Айвиль кутался в меховой плащ и постукивал каблуками сапог по полу. Мэрит неотрывно смотрел на гору поленьев перед очагом. Секретарь потирал колени, его волнение было скорее радостным, чем тревожным.
Услышав шаги, они встали.
Рэн приказал вывести из зала секретаря, чем несказанно его огорчил. Разрешил лордам сесть и расположился в хозяйском деревянном кресле:
— Вот и встретились, лорд Мэрит.
Тот покачал головой:
— Ваши люди застали нас врасплох, а мои люди меня предали. Только поэтому вы греетесь у моего очага.
— Крепость не ваша. Её хозяин мёртв.
— Не хочу быть грубым, но… Не ваших ли рук дело?
— Не моих, — заверил Рэн. Положил ногу на ногу и откинулся на спинку кресла. — Почему не сдали замок по первому требованию?

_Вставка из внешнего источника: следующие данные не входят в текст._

-- ==== Sys2Proof/Machine/Dispatch.lean ====
section
/-! DEFINITION. One arm per instruction, each a call of its meaning. -/
namespace Sys2Proof.Machine
open Host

— Там, — Мэрит вялым кивком указал влево, — под угловой башней склеп. В нём лежат все бывшие владельцы крепости. Среди них покоятся моя жена и мой единственный сын. — Лорд прочистил горло. — Я не хотел, чтобы ваши солдаты справляли нужду на их могилах.
— Что произошло с колодцем?
— Один говнюк сбросил горшки с известью. Мои люди искали его, но не успели найти. Если найдёте, скажите ему спасибо.
Рэн нахмурился. Так вот от кого прятался мечник без меча…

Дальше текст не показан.